## Directions for this task
Read the records below and copy each line that contains "link".

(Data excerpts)

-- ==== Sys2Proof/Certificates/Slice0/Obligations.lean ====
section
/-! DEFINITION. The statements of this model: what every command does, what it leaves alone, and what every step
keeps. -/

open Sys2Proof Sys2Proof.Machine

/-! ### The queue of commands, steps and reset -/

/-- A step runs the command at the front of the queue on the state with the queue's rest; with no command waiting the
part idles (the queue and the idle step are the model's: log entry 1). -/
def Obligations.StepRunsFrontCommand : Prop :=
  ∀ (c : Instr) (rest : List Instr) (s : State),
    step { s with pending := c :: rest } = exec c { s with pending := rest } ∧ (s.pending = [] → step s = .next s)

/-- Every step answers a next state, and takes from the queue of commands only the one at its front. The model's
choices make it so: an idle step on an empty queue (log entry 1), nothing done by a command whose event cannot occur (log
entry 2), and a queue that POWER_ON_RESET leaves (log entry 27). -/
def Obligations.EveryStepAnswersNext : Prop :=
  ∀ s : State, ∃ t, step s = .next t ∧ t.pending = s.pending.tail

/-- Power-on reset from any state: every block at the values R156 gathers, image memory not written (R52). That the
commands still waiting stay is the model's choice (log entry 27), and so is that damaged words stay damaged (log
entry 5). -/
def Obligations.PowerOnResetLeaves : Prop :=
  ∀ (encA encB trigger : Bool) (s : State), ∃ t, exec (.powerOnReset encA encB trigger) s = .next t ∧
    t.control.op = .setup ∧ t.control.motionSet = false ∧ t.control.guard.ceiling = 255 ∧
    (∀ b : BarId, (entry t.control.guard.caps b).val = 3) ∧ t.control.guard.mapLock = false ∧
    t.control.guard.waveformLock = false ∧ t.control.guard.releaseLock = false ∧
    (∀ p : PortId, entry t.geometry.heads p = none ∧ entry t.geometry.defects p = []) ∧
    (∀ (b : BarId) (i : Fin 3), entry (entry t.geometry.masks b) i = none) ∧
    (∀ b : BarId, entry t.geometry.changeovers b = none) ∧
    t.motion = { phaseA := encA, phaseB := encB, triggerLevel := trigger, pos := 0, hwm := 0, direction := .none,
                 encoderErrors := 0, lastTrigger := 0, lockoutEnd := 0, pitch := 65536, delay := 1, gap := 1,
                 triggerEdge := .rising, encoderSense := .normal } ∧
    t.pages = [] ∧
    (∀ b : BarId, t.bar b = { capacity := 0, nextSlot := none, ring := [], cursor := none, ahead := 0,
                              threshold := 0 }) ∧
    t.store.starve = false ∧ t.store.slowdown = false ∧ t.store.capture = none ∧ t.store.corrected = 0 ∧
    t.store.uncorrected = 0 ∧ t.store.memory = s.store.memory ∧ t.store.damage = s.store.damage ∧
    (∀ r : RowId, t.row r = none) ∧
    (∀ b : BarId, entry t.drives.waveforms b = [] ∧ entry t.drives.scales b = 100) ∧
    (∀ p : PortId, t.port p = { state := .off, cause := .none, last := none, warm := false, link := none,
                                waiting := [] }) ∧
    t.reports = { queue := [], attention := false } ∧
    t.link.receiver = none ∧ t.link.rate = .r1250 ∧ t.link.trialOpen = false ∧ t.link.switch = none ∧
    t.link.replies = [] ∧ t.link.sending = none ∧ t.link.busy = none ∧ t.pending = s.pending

## Completed task
    (∀ p : PortId, t.port p = { state := .off, cause := .none, last := none, warm := false, link := none,
    t.link.receiver = none ∧ t.link.rate = .r1250 ∧ t.link.trialOpen = false ∧ t.link.switch = none ∧
    t.link.replies = [] ∧ t.link.sending = none ∧ t.link.busy = none ∧ t.pending = s.pending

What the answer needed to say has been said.